As Rabbi Spitz teaches
In sum, several major streams of Judaism permit calling on the spirit of the departed and the use of mediums. The biblical prohibition against necromancy is limited to calling on the dead as an idolatrous religious act, evidenced by rituals such as special incantations, clothing, or incense....Jewish tradition also discourages the use of mediums to foretell the future, for to do so contradicts the basic Jewish tenets of free will and individual responsibility for the future (108-109).

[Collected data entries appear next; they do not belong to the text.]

/-- A piece of the snapshot is taken. -/
def takePiece (stamp : Nat) (x : SnapItem) (s : State) : State :=
  match x with
  | .flow n f => stampPiece regFlows n stamp (setFlow n f s)
  | .cls n c => stampPiece regClasses n stamp (setClass n c s)
  | .input f => stampPiece regInput 0 stamp (modShf (fun h => { h with input := h.input ++ [f] }) s)
  | .entry q i desc data => stampPiece regQueues q stamp (enginePut 3 (s.qDescAddr q i) desc (enginePut 3 (leAt desc 16 5) data s))
  | .ring q pi ci seq begun =>
    let s := ((s.set (UPL_Qn_PI_PI q) pi).set (UPL_Qn_CI_CI q) ci).set (UPL_Qn_SEQ_SEQ q) seq
    stampPiece regQueues q stamp (modUpl (fun u => { u with
      resumed := if begun then q :: u.resumed.filter (· != q) else u.resumed.filter (· != q) }) s)
  | .window w => stampPiece regQueues w.queue stamp (setWindow w s)
  | .held d =>
    let s := modLnk (fun l => { l with
      down := l.down ++ [{ d with id := l.nextId, held := true, heldFrom := s.cycles, gate := none, ciOwed := none }],
      nextId := l.nextId + 1 }) s
    stampPiece regHeld 0 stamp s
  | .pan p bsn dsn => stampPiece regOther p stamp ((s.set (LNK_PANn_STAT_BSN p) bsn).set (LNK_PANn_STAT_DSN p) dsn)
  | .group g b => stampPiece regOther (16 + g) stamp (modGroup g (fun x => { x with block := b }) s)
  | .reg a w => stampPiece regOther a stamp (onlyIf (mirroredRegister a) (State.setWord a w) s)

/-- Step 3 begins (R371): the records sent before its first frame are not kept. DEDUCED, unsafe: log 189. -/
def dropBefore (stamp : Nat) (s : State) : State :=
  let first := ((s.stl.rxM : Int) + diff32 stamp (s.stl.rxM % 2 ^ 32) + 1).toNat
  let n := max s.stl.applied (min first s.stl.rxM)
  modStl (fun p => { p with applied := n, held := p.held.filter (fun h => h.bulk || decide (n ≤ h.seq)) }) s

/-- A SNAP frame. After an overflow the rest of the old snapshot is passed over, up to the first frame of the new one (R372). -/
def takeSnap (payload : Octets) (content : List SnapItem) (s : State) : State :=
  let region := octAt payload 1
  let off := leAt payload 4 4
  let begins := decide (region = regTable ∧ off = 0)
  if s.mode = .standby ∧ s.stl.sync = syncJoining ∧ s.stl.joinStep = 1 ∧ (s.stl.resync = false ∨ begins = true) then
    let s := modStl (fun p => { p with resync := false }) s
    let stamp := leAt payload 8 4
    let data := payload.drop 16
    let s := onlyIf s.stl.snapStamps.isEmpty (dropBefore stamp) s
    let s := s.set STL_JOIN_DONE ((off + data.length) / 4096)
    if region = regTable then stampPiece regTable off stamp (enginePut 3 (s.nodeAddr 0 + off) data s)
    else stampPiece region wholeRegion stamp (forEach content (takePiece stamp) s)
  else s

/-- One copied record: it is kept where it checks, and named by the maps and the EUI index. -/
def copyNode (i : Nat) (s : State) : State :=
  let os := s.memOr0 (s.nodeAddr i) 256
  let r := engineGet 1 (s.nodeAddr i) 256 s
  let s := r.2
  if (nrFlag os fValid || nrFlag os fRetired) && nr os nrCheck == nrChecksum os && r.1.isSome then indexNode i os s
  else raise CTX_INT_STAT_BADREC (count CTX_CNT_BADREC 1 (zeroDram (s.nodeAddr i) 256 s))

/-- The maps, the EUI index and the pending bitmap are rebuilt from the copied records (R371). -/
def rebuildCopies (s : State) : State :=
  let s := dropContexts s
  let s := zeroDram (s.mapAddr 0 0) 0x400000 (zeroDram (s.bucketAddr 0) 0x800000 s)
  let s := forEach (sortBy (fun a b => decide (a < b)) s.listedNodes) copyNode s
  let s := modCtx (fun c => { c with pend := [] }) s
  forEach ((s.lnk.down.filter (fun d => d.held)).filterMap (fun d => d.node)) followHeld s

/-- SNAPEND: the copies are complete, and the records kept since are applied. -/
def endSnap (s : State) : State :=
  if s.mode = .standby ∧ s.stl.sync = syncJoining ∧ s.stl.joinStep = 1 ∧ s.stl.resync = false then
    applyDue (modStl (fun p => { p with joinStep := 2 }) (rebuildCopies s))
  else s

/-- The join starts again at step 3 (R372): the copies are given up, the rest of the old snapshot is passed over, and the partner is
asked for the regions again by a JSUM, the one item that brings them; it finds nothing left to raise. DESIGN CHOICE, unsafe: log 191. -/
def restartCopies (s : State) : State := modStl (fun p => { p with resync := true, decides := [] }) (sendSummary s)

/-- A record buffer that overflows starts the join again (R372). -/
def checkBuffer (s : State) : State :=
  if s.mode = .standby ∧ s.stl.sync = syncJoining ∧ s.stl.joinStep = 1 ∧ 262144 < (s.stl.held.filter (fun h => !h.bulk)).length then
    restartCopies ((raise STL_INT_STAT_JOINFAIL s).set STL_JOIN_DONE 0)
  else s

/-! ### Sequence numbers and acknowledgements (R358) -/

/-- The number near `base` that a 32-bit sequence number stands for; none where it is behind. -/
def seqFrom (base w : Nat) : Option Nat :=
  let d := diff32 w (base % 2 ^ 32)
  if d < 0 then none else some (base + d.toNat)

In the end, it seems clear that when it comes to these issues, there is certainly Jewish grounds to permit some of these practices- especially if you are "not doing so for religious purposes, but rather for purposes of self-exploration or curiosity." However, I have two notes of caution. First, using these practices to try and predict the future, or somehow absolve oneself of responsibility claiming that these things are simply "in Gods' hands" would be problematic for a tradition that places free will at the center of responsible human behavior. Entertainment and curiosity are one thing. Making life decisions based on consulting with spirits is something entirely different and Jewishly problematic. Second, speaking personally, just because I have permission to engage in these practices as a Jew does not mean that I should actively seek them out. As a Jew, I also resonate with the Torah's reminder that "the hidden things belong to Adonai our God, but the revealed things belong to us and our children... (Deuteronomy 28:29)." In other words, as a person of faith I believe that there are some things that are simply beyond my comprehension and understanding.